-- What is expected --
Return, exactly and in full, the lines of the records below starting at the one with "def malId (s" and ending at the one with "hexDigits 1 (getF", and no other lines.

** Opening Given records block **

/-- ID. -/
def malId (s : State) : State :=
  let v := if getF s pgHubId Reg.HUB_ID_PART_VARIANT = 1 then text "-P" else []
  reply (text "LK-9680" ++ v ++ text " STEP 0x" ++ hexDigits 1 (getF s pgHubId Reg.HUB_ID_PART_STEP) ++ text " SERIAL 0x" ++
    hexQuads 4 (hubSerial s) ++ text " LC " ++ nameOf ["BLANK", "DEVELOP", "PRODUCTION", "RETURNED"] (lcState s) ++ eol) stOk s

/-- STAT. -/
def malStat (s : State) : State :=
  let st := clapState s
  reply (text "STAGE " ++ nameOf ["SUPPLY", "ROM", "RECOVER", "CENSUS", "IMAGE", "HANDOFF"] (bootStage s) ++
    (if bootStopped s then text " STOPPED" else []) ++
    text " DIE_SVC 0b" ++ binText 4 (getF s pgHubId Reg.HUB_ID_BOOT_STAT_DIE_SVC) ++
    text " SI_A " ++ decText (getF s pgHubId Reg.HUB_ID_BOOT_STAT_SI_A) ++
    text " SI_B " ++ decText (getF s pgHubId Reg.HUB_ID_BOOT_STAT_SI_B) ++
    text " CLAP " ++ nameOf ["FREE", "HELD", "OFFERED", "GRANTING", "LAPSED"] st ++
    (if st = 1 ∨ st = 2 then text " " ++ nameOf ["SI_A", "SI_B"] (clapHolder s) else []) ++
    text " SEQ " ++ nameOf ["IDLE", "ARMED", "RUNNING", "SUSPENDED"] (seqState s) ++
    text " CYC " ++ nameOf ["OFF", "ACQUIRE", "LOCKED", "HOLDOVER", "LOST"] (cycState s) ++
    text " ENV " ++ nameOf ["QUIET", "STANDARD", "FULL"] (getF s pgCap Reg.CAP_STAT_ENV) ++ eol) stOk s

/-! ### RD, MD, WR, MW, ERR -/

/-- The reads of a dump, in order: the text and whether each was performed. A word not performed is shown as zero and marked;
every eighth begins a line with its address. The words are of `sz` bytes, the last as many as are left. -/
def dump : Nat → Nat → Nat → Nat → State → List Byte × Bool × State
  | 0, _, _, _, s => ([], true, s)
  | k + 1, i, a, left, s =>
    if left = 0 then ([], true, s)
    else
      let n := Nat.min 4 left
      let r := devRead .mallet a n s
      let hd := if i % 8 = 0 then (if i = 0 then [] else eol) ++ hexAddr a ++ text ":" else []
      let w := text " " ++ (if n = 4 then hexWord (leNat r.1) else text "0x" ++ hexDigits (2 * n) (leNat r.1)) ++
        (if r.2.1 then [] else text "!")
      let t := dump k (i + 1) (a + n) (left - n) r.2.2
      (hd ++ w ++ t.1, r.2.1 && t.2.1, t.2.2)

/-- A dump of `n` bytes from `a` as a reply. -/
def dumpReply (a n : Nat) (s : State) : State :=
  let r := dump ((n + 3) / 4) 0 a n s
  reply (r.1 ++ eol) (if r.2.1 then stOk else stE 4) r.2.2

/-- RD: `n` words from `a`. -/
def malRd (a n : Nat) (s : State) : State :=
  if a % 4 ≠ 0 ∨ n = 0 ∨ 64 < n then reply [] (stE 1) s else ifUnlocked (dumpReply a (4 * n)) s

/-- MD: `n` bytes from `a`. -/
def malMd (a n : Nat) (s : State) : State :=
  if a % 4 ≠ 0 ∨ n = 0 ∨ 4096 < n then reply [] (stE 1) s else ifUnlocked (dumpReply a n) s

/-- How many codes the page of a control address has recorded. -/
def pageErrs (s : State) (a : Nat) : Nat :=
  match target s a with
  | .inr (p, _) => if regionOf a = .control then getF s p Reg.HDR_ERR_CNT else 0
  | .inl _ => 0

/-- A write of a word by Mallet: the state after it, and whether it was performed. It was not where the path refuses it, or
where the addressed block records a code for it. -/
def malStore (a v : Nat) (s : State) : Bool × State :=
  let r := devWrite .mallet a (leBytes 4 v) s
  (r.1 && pageErrs r.2 a = pageErrs s a, r.2)

/-- WR and MW: the write, then the word read back, or E4. -/
def storeReply (a v : Nat) (s : State) : State :=
  let r := malStore a v s
  if r.1 then dumpReply a 4 r.2 else reply [] (stE 4) r.2

/-- WR. -/
def malWr (a v : Nat) (s : State) : State := if a % 4 ≠ 0 then reply [] (stE 1) s else ifWritable (storeReply a v) s

/-- MW: an address outside the control region. -/
def malMw (a v : Nat) (s : State) : State :=
  if a % 4 ≠ 0 ∨ regionOf a = .control then reply [] (stE 1) s else ifWritable (storeReply a v) s

/-- Four header words of the page at `a`, as ERR reads them. -/
def errShow (a : Nat) (s : State) : List Byte × Bool × State :=
  let r1 := devRead .mallet (a + 0x20) 4 s
  let r2 := devRead .mallet (a + 0x28) 4 r1.2.2
  let r3 := devRead .mallet (a + 0x24) 4 r2.2.2
  let r4 := devRead .mallet (a + 0x2C) 4 r3.2.2
  let i := leNat r2.1
  (text "ERR_STAT " ++ hexWord (leNat r1.1) ++ text " FIRST " ++ hexByte (i % 256) ++ text " LAST " ++ hexByte (i / 256 % 256) ++
    text " PART " ++ hexByte (i / 65536 % 256) ++ text " ERR_ADDR " ++ hexWord (leNat r3.1) ++ text " ERR_CNT " ++
    decText (leNat r4.1) ++ eol, r1.2.1 && r2.2.1 && r3.2.1 && r4.2.1, r4.2.2)

/-- ERR: the error capture of the page at base address `a`; CLR then clears ERR_STAT. -/
def malErr (a : Nat) (clr : Bool) (s : State) : State :=
  if a % 4096 ≠ 0 ∨ regionOf a ≠ .control then reply [] (stE 1) s
  else
    let show_ := fun (s : State) =>
      let r := errShow a s
      let w := if clr then malStore (a + 0x20) 3 r.2.2 else (true, r.2.2)
      reply r.1 (if r.2.1 && w.1 then stOk else stE 4) w.2
    if clr then ifWritable show_ s else ifUnlocked show_ s

/-! ### LOG and BAUD -/

/-- Put a fault ring record in its place, newest first. -/
def insertRec (x : LdgRec) : List LdgRec → List LdgRec
  | [] => [x]
  | y :: r => if y.seq ≤ x.seq then x :: y :: r else y :: insertRec x r

/-- The entries of the fault ring, newest first. -/
def ringEntries (s : State) : List LdgEntry :=
  let l := (List.range 256).filterMap (fun k => match recOf s (640 + k) with | some x => if x.ok then some x else none | none => none)
  (l.foldl (fun m x => insertRec x m) []).flatMap (fun x => x.ents.reverse)

/-- An entry as LOG shows it: time, bar, code, page, die code, COUNT. -/
def logLine (e : LdgEntry) : List Byte :=
  hexQuads 4 (unsint 64 e.time) ++ text " " ++ decText e.bar ++ text " " ++ hexByte ((e.data.getD 0 0).toNat) ++ text " " ++
    hexByte ((e.data.getD 1 0).toNat) ++ text " " ++ hexByte ((e.data.getD 2 0).toNat) ++ text " " ++ decText e.count ++ eol

/-- LOG: the newest `n` entries. -/
def malLog (n : Nat) (s : State) : State :=
  if n = 0 ∨ 62 < n then reply [] (stE 1) s
  else ifUnlocked (fun s => reply (((ringEntries s).take n).flatMap logLine) stOk s) s

/-- The divisor in sixteenths nearest to a rate: of the two around 1,600,000,000 / r the one whose rate is nearer to r. -/
def baudDiv (r : Nat) : Nat :=
  let x := 1600000000 / r
  let lo : Int := 1600000000 - r * x
  let hi : Int := r * (x + 1) - 1600000000
  if lo * (x + 1) ≤ hi * x then x else x + 1

/-- BAUD. A rate outside what DIV and FRAC can give is out of range. -/
def malBaud (r : Nat) (s : State) : State :=
  if r = 0 then reply [] (stE 1) s
  else
    let x := baudDiv r
    if x < 528 ∨ 1048575 < x then reply [] (stE 1) s
    else if locked s pgDbg then reply [] (stE 4) s
    else
      reply (decText (1600000000 / x) ++ eol) stOk
        (setF pgDbg Reg.DBG_UART_DIV (x / 16) (setF pgDbg Reg.DBG_UART_FRAC (x % 16) s))

/-! ### Unlock (R460, R461) -/

/-- An UNLOCK command is refused: E6, counted, the nonce spent. -/
def unlockRefused (s : State) : State :=
  reply [] (stE 6) (modMal (fun m => { m with nonce := none, slot := none, proof := [], fails := m.fails + 1 }) s)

** Closing Given records block **

-- Expected output --
def malId (s : State) : State :=
  let v := if getF s pgHubId Reg.HUB_ID_PART_VARIANT = 1 then text "-P" else []
  reply (text "LK-9680" ++ v ++ text " STEP 0x" ++ hexDigits 1 (getF s pgHubId Reg.HUB_ID_PART_STEP) ++ text " SERIAL 0x" ++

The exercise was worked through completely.